The TSX pushed 0.63 per cent higher today on optimism in tech based on dovish monetary policy expectations.

Canadian tech stocks gained 3.08 per cent, spearheaded by an 8.77-per-cent jump from Shopify following Deutsche Bank’s buy rating on the e-commerce giant.

Telecom was the day’s worst-performing sector with a 0.53-per-cent loss due to the uncertainty surrounding the Rogers-Shaw merger and TD’s downgrading of Bell.

Consensus remains on a 25-basis-point rate hike from the Bank of Canada (BoC) on Wednesday. The hike, lower than recent moves, is motivated by near record-low unemployment of 5 per cent and decreasing but still unsustainably high inflation above 6 per cent YoY.

During the interest rate announcement, the BoC will seek to reinforce its credibility by sharing minutes from its policy-setting meeting for the first time in its history.

The effects of this first-time glimpse on consumers are likely to be limited, given that over a third of Canadians are uncertain about their ability to pay off debt and/or make major purchases in the coming months, according to Marty Weintraub, a national retail leader at Deloitte Canada.

The BoC’s quarterly consumer expectations survey, released earlier this month, offers conflicting data. According to the survey, over a quarter of Canadians believe consumer prices will drop within five years once supply chain disruptions fade, enabling widespread pricing discounts.

Canadian tech stocks tracked their U.S. counterparts, which edged higher on favourable sentiment about this week’s earnings reports from Microsoft, Tesla and Intel, among others, amid the sector’s pervasive focus on cost-cutting, including tens of thousands of layoffs.

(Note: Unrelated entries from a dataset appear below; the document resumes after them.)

-- ==== Sys2Proof/Syntax.lean ====
section
/-! DEFINITION. The commands of the KX1640 as plain data: one constructor of Instr for each row of
spec/opcode_table.json, in the table's order, with the operands the spec's text gives that step. The table gives no
operand and no bit: what each command carries is read from the rule its row names. A row that is a write of a control
word carries the core that writes (R12: only programs on the eight cores write control words) and the value written.
A row that is an event of the outside world carries what the outside world decides: a level, a measured value, a
received frame. -/
namespace Sys2Proof

/-- A core SQ0–SQ7 (Table 0.5). -/
abbrev CoreId := Fin 8
/-- A general register G0–G15 (Table 4.1). -/
abbrev Reg := Fin 16
/-- A time register T0–T3 (Table 4.1). -/
abbrev TReg := Fin 4
/-- A bank B00–B31 (R253). -/
abbrev BankId := Fin 32
/-- An axis A0–A3 (Table 1.2). -/
abbrev AxisId := Fin 4
/-- A node of the Holros ring (R200). -/
abbrev NodeId := Fin 16

/-- An edge die (Table 1.1). -/
inductive Die where | west | east
  deriving DecidableEq, Repr

/-- The eleven rails judged in MODE_RAIL_STATUS, in the order of its bits (Table 3.10). -/
inductive Rail where
  | vaon | vcore | vddq0 | vddq1 | vser | vserh | vio | vedgeW | vdrvW | vedgeE | vdrvE
  deriving DecidableEq, Repr

/-- What an edge die reports before EDGE_DIE_LOST (Table 1.4, Table 23.7 DATA 1, 2 and 4). -/
inductive EdgeReport where | vedge | vdrv | selfProtect
  deriving DecidableEq, Repr

/-- The reply status codes (Table 2.2). -/
inductive Status where | ok | poison | resetAbort | refused
  deriving DecidableEq, Repr

/-- A static wiring check of Admission that failed (Table 3.9, DATA of 0xE004 in Table 23.7). -/
inductive WiringCheck where | sensor | ledString | gatePin | brakeCoil | encoder
  deriving DecidableEq, Repr

/-- A KNP datagram as received on a port (Table 6.1): every header field as it came, the payload and the tag. -/
structure Datagram where
  port    : Bool        -- false NA, true NB
  dport   : BitVec 16   -- the UDP destination port (R143)
  magic   : BitVec 16
  version : Byte
  type    : Byte
  session : BitVec 16
  flags   : BitVec 16
  seq     : Word
  length  : BitVec 16
  frag    : BitVec 16
  payload : Bytes
  tag     : Bytes
  deriving DecidableEq, Repr

/-- What a received Ethernet frame is to the switch and to the device (R173, R176, R182). -/
inductive FrameClass where | ptp | knp | discovery | stream | other
  deriving DecidableEq, Repr

/-- A received Ethernet frame: addresses, the 802.1Q tag if any, its class, its length in bytes, whether its FCS holds, and the correction
field of a PTP event message in ns (R174). -/
structure EthFrame where
  dst   : BitVec 48
  src   : BitVec 48
  vlan  : Option (BitVec 12 × BitVec 3)   -- VLAN and PCP
  cls   : FrameClass
  len   : Nat
  fcsOk : Bool
  corr  : Int
  deriving DecidableEq, Repr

While the S&P 500 has added over 10 per cent since its October low, its current multiples of 18x forward earnings and 2.3x sales leave little room for absorbing downside surprises.

The consensus view also posits a 25-basis-point hike from the Federal Reserve during its January 31-February 1 meeting. However, December’s 6.5-per-cent YoY inflation reading, and a historically low unemployment rate of 3.5 per cent, suggest continued restrictive monetary policy despite easing price pressures over the past two quarters.

In response to improving sentiment about global commercial demand, WTI has climbed steadily upward throughout the month from approximately US$73.50 to US$82.20 per barrel.

Catalysts include Chinese Lunar New Year festivities and the country’s increased crude import quotas following the end of its Zero COVID policy, as well as shrinking Russian crude exports, which led to the Soviets’ smallest weekly revenue inflow since the beginning of the invasion of Ukraine.

Russian supply is set to fall even further as more international sanctions take effect and the country institutes a national ban on firms selling crude to clients committed to a price cap.

From a technical perspective, Brent futures overtook their 100-day moving average for the first time since November.

Year to date, global markets have reacted to persistent inflation, offset by strong employment and a resilient consumer, with some of the strongest returns in over three decades. This includes a 6.11-per-cent gain for the TSX, 3.22 per cent for the U.S., 5.07 per cent for Developed International, and 7.04 per cent for Emerging Markets.

Market movers

Influenced by improving prospects for lower borrowing costs and the BoC’s potentially multi-year timeframe to corral inflation toward its 2-per-cent target, TMH readers continue to seek out value dislocations in sectors that can either benefit from macro conditions, like energy and mining, or ride through them toward outsized long-term returns, such as tech. Three of the most viewed stories under this thesis are summarized below:

Brixton Metals (BBB) recently identified copper-gold mineralization from sampling on its Thorn Project in British Columbia. This includes 25 samples yielding greater than 5 per cent copper.

Magnet Forensics (MAGT), a developer of digital investigation software, signed a $1.8 billion definitive arrangement to be acquired by Thoma Bravo.

Finally, energy infrastructure and energy transition solution provider Enerflex (EFX) announced the appointment of Laura W. Folse to its Board of Directors.

Notable capital raises since our last market summary include Monarch Mining, Paycore Minerals and NorthWest Copper.